In 1996, the newspaper was temporarily suspended by the government of Levon Ter-Petrosyan. Its office was ransacked, and editors and journalists were beaten. The ownership of the newspaper was transferred to a newly split pro-government branch of the Ramkavar Party called Mission of the Ramgavar-Azatakan Party (MRAP), which was formed after a split in the ranks of the opposition Ramgavar-Azatakan Party. The founders of "Azg", who also own and publish the newspaper, consequently found themselves completely cut off from the newspaper. As well, the Ministry ordered the state-run printing house, Parberakan, to stop printing Azg until told otherwise.

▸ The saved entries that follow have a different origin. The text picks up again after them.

-- ==== Sys2Proof/Certificates/Slice0/Obligations.lean ====
section
/-!
DEFINITION. The statements for the provers. A statement about a command says which next state `exec` answers, as an
equation, so that it gives the command's effect, its frame and that it completes in one; what a clause supposes is only
about the state and the operands. `Claims` holds the words that the statements share.
-/
namespace Sys2Proof.Claims
open Sys2Proof.Machine

/-! ### What the statements share -/

/-- The waiting command of queue `q` is `w`, has opcode `op`, and is dispatched now: R289's conditions hold, and R299
makes the opcode legal in the state of the queue's partition. -/
def Dispatches (s : State) (q op : Nat) (w : Waiting) : Prop :=
  s.mayDispatch q op = some w ∧ legal op (s.partSt (s.queue q).part.toNat) = true

/-- `s` once the waiting command `w` of queue `q` executes. -/
def begun (s : State) (q : Nat) (w : Waiting) : State :=
  s.modQw q (fun x => { x with
    waiting := none, executing := x.executing ++ [{ id := w.id, bytes := w.bytes, since := w.since }] })

/-- The same, its START taken in the present mclk (R304). -/
def started (s : State) (q : Nat) (w : Waiting) : State := (begun s q w).startAt q w.id s.mclk

/-- The partition of a queue. -/
def partOf (s : State) (q : Nat) : Nat := (s.queue q).part.toNat

/-- The transaction at the head of partition `p`'s inbox of virtual channel `vc` is `a`, with `rest` behind it; the module
is neither frozen nor changing its partitions, the partition's NODE_ID is written and its dies are awake (R26, R197,
R426). -/
def Head (s : State) (p vc : Nat) (a : Arrived) (rest : List Arrived) : Prop :=
  s.frozen = false ∧ s.mod.changeBusy = false ∧ (s.part p).nodeHeld = false ∧ s.partAwake p = true ∧
    (s.part p).inbox vc = a :: rest

/-- `s` once that transaction has left the inbox: its receive buffer counts as freed on its port (R341). -/
def taken (s : State) (p vc : Nat) (a : Arrived) (rest : List Arrived) : State :=
  (s.modPart p (fun x => x.setInbox vc rest)).modLink a.port (fun l => { l with
    freed := Tbl.set 0 l.freed (vc * 2 + a.cls) ((Tbl.get 0 l.freed (vc * 2 + a.cls) + 1) % 4096) })

end Sys2Proof.Claims

open Sys2Proof Sys2Proof.Machine Sys2Proof.Claims

/-! ### The block -/

/-- A step takes the command at the front of the queue and is `exec` of it on the state with the queue's rest. Some of
its clauses rest on the model's choices in log 11. -/
def Obligations.StepRunsFrontCommand : Prop :=
  ∀ (c : Instr) (rest : List Instr) (s : State),
    step { s with pending := c :: rest } = exec c { s with pending := rest }

/-- On an empty queue one root-PLL cycle passes (log 3). In a freeze only the root count advances. Outside one,
SCLK_TIME's base and the live time advance by one, and the mclk whose edge falls in the cycle counts for every partition
and port under the idle cause in force (R384); every started run that is not held counts it without progress, but not
in a pause of the clock; nothing else changes. Some of its clauses rest on the model's choices in logs 3 and 97. -/
def Obligations.EmptyQueueTicks : Prop :=
  ∀ s : State, s.pending = [] →
    let k := s.edges 1
    let c := { s.clk with root := s.clk.root + 1, live := s.clk.live + 1 }
    (s.frozen = true → step s = .next { s with clk := { s.clk with root := s.clk.root + 1 } }) ∧
    (s.frozen = false → k = 0 → step s = .next { s with clk := c }) ∧
    (s.frozen = false → k ≠ 0 → s.pwr.paused.isSome = true →
      step s = .next { s with clk := { c with idle := s.idleOn k } }) ∧
    (s.frozen = false → k ≠ 0 → s.pwr.paused = none →
      step s = .next { s with
        clk := { c with idle := s.idleOn k }
        work := { s.work with runs := s.work.runs.map (fun r =>
          if r.start.isSome = true ∧ r.hold = none then
            (if s.mclk < r.movesTo then { r with noProg := k - (r.movesTo - s.mclk) } else { r with noProg := r.noProg + k })
          else r) } })

/-- Every command of the table answers a next state, and none touches the commands that wait behind it. -/
def Obligations.EveryCommandAnswersAndKeepsTheQueue : Prop :=
  ∀ (c : Instr) (s : State), ∃ t, exec c s = .next t ∧ t.pending = s.pending

/-- The memory and the poison marks keep their canonical form at every step, of a command or of an empty queue. -/
def Obligations.StepKeepsMemoryCanonical : Prop :=
  ∀ s t : State, step s = .next t → Memory.wf s = true → Poison.wf s = true →
    Memory.wf t = true ∧ Poison.wf t = true

/-- The reset state has that form. Some of its clauses rest on the model's choices in log 1. -/
def Obligations.ResetMemoryCanonical : Prop :=
  Memory.wf State.reset = true ∧ Poison.wf State.reset = true

/-! ### Synchronisation objects (13) -/

namespace Sys2Proof.Claims

/-- `s` once an operation has sent the swap notices of object `o` (R328). -/
def noticed (s : State) (o : Nat) (yes : Prop) [Decidable yes] : State :=
  if yes then s.modWork (fun w => { w with notices := w.notices ++ (s.boundTiles o).map (fun t => (t, o)) }) else s

/-- The rows that perform an operation of R314, with the object type the operation needs; INIT operations need none. -/
def syncRows (o v : Nat) : List (Instr × BitVec 2) :=
  [(.eventSet o, 3), (.eventClear o, 3), (.semPost o v, 1), (.semTry o, 1), (.counterAdd o v, 0), (.counterSet o v, 0),
   (.barrierArrive o, 2)]

end Sys2Proof.Claims

/-- The operations that send no swap notice, at the object's home: EVENT_CLEAR, SEM_TRY (which takes only from a count
above 0 with no taker registered), COUNTER_SET and the four INIT operations; then the registered waiters are tested. -/
def Obligations.SyncOperationsWithoutNotice : Prop :=
  ∀ (s : State) (o v : Nat), s.frozen = false →
    ((s.obj o).type = 3 → exec (.eventClear o) s = .next ((s.setObj o ⟨3, 0⟩).testWaiters o)) ∧
    ((s.obj o).type = 1 → exec (.semTry o) s = .next ((s.setObj o ⟨1,
      if 0 < (s.obj o).value.toNat ∧ s.takers o = false then BitVec.ofNat 64 ((s.obj o).value.toNat - 1)
      else (s.obj o).value⟩).testWaiters o)) ∧
    ((s.obj o).type = 0 →
      exec (.counterSet o v) s = .next ((s.setObj o ⟨0, BitVec.ofNat 64 v⟩).testWaiters o).collsGo) ∧
    exec (.initCounter o v) s = .next ((s.setObj o ⟨0, BitVec.ofNat 64 v⟩).testWaiters o).collsGo ∧
    exec (.initSemaphore o v) s = .next ((s.setObj o ⟨1, BitVec.ofNat 64 (v % 2 ^ 32)⟩).testWaiters o) ∧
    exec (.initBarrier o v) s = .next ((s.setObj o ⟨2, BitVec.ofNat 64 (v % 2 ^ 16 * 2 ^ 48)⟩).testWaiters o) ∧
    exec (.initEvent o v) s = .next ((s.setObj o ⟨3, BitVec.ofNat 64 (v % 2)⟩).testWaiters o)

/-- The operations that swap bound half pairs (R328): EVENT_SET of a clear event, SEM_POST, COUNTER_ADD of a positive
operand, and a BARRIER_ARRIVE that completes its generation, send a notice to every bound tile. -/
def Obligations.SyncOperationsWithNotice : Prop :=
  ∀ (s : State) (o v : Nat), s.frozen = false →
    ((s.obj o).type = 3 → exec (.eventSet o) s =
      .next ((noticed (s.setObj o ⟨3, 1⟩) o (bit (s.obj o).value.toNat 0 = false)).testWaiters o)) ∧
    ((s.obj o).type = 1 → exec (.semPost o v) s =
      .next ((noticed (s.setObj o ⟨1, BitVec.ofNat 64 (min (bits (s.obj o).value.toNat 0 32 + v % 2 ^ 32) (2 ^ 32 - 1))⟩)
        o True).testWaiters o)) ∧
    ((s.obj o).type = 0 → exec (.counterAdd o v) s =
      .next ((noticed (s.setObj o ⟨0, (s.obj o).value + BitVec.ofNat 64 v⟩) o (0 < signed 64 v)).testWaiters o).collsGo) ∧
    ((s.obj o).type = 2 →
      let gen := bits (s.obj o).value.toNat 0 32
      let arrivals := bits (s.obj o).value.toNat 32 16 + 1
      let expected := bits (s.obj o).value.toNat 48 16
      exec (.barrierArrive o) s = .next ((noticed (s.setObj o ⟨2, BitVec.ofNat 64
        (if arrivals = expected then (gen + 1) % 2 ^ 32 + expected * 2 ^ 48
         else gen + arrivals % 2 ^ 16 * 2 ^ 32 + expected * 2 ^ 48)⟩) o (arrivals = expected)).testWaiters o))

/-- An operation that finds another type at the object has no effect but to count TYPE_MISMATCH on the object's die. -/
def Obligations.TypeMismatchHasNoEffect : Prop :=
  ∀ (s : State) (o v : Nat) (c : Instr) (ty : BitVec 2), (c, ty) ∈ syncRows o v → s.frozen = false →
    (s.obj o).type ≠ ty → s.work.colls = [] →
    exec c s = .next { s with mismatch := Tbl.set 0 s.mismatch (o / 32768) (BitVec.ofNat 32
      (min ((Tbl.get 0 s.mismatch (o / 32768)).toNat + 1) (2 ^ 32 - 1))) }

/-- A swap notice swaps every enabled SYNC_EN pair of its tile that is bound to the object. -/
def Obligations.SwapNoticeSwapsBoundPairs : Prop :=
  ∀ (s : State) (tile o : Nat) (rest : List (Nat × Nat)), s.frozen = false →
    takeFirst (fun x => x.1 == tile) s.work.notices = some ((tile, o), rest) →
    exec (.swapNotice tile) s = .next ((s.modWork (fun w => { w with notices := rest })).modTile tile (fun t => { t with
      pairs := t.pairs.map (fun x => (x.1,
        if x.2.enable ∧ x.2.syncEn ∧ x.2.swapSync.toNat + s.firstDie (s.partOfTile tile) * 32768 = o
        then { x.2 with role := !x.2.role, generation := x.2.generation + 1 } else x.2)) })).collsGo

On 27 April 1996, a new eight-page newspaper, using the name and logo of Azg, was printed by Parberakan, but without the participation of Azg editors, who disassociated themselves from the new version.

After Ter-Petrosyan's resignation as president, the newspaper was supportive of Robert Kocharyan who became president in 1998. In 1999, it was described as Armenia's "most authoritative daily." Since 2012, the English version is not available anymore. The circulation of Azg dropped to 10,000 copies and later on to only 3,000 in 2003 and remained the same as of 2009.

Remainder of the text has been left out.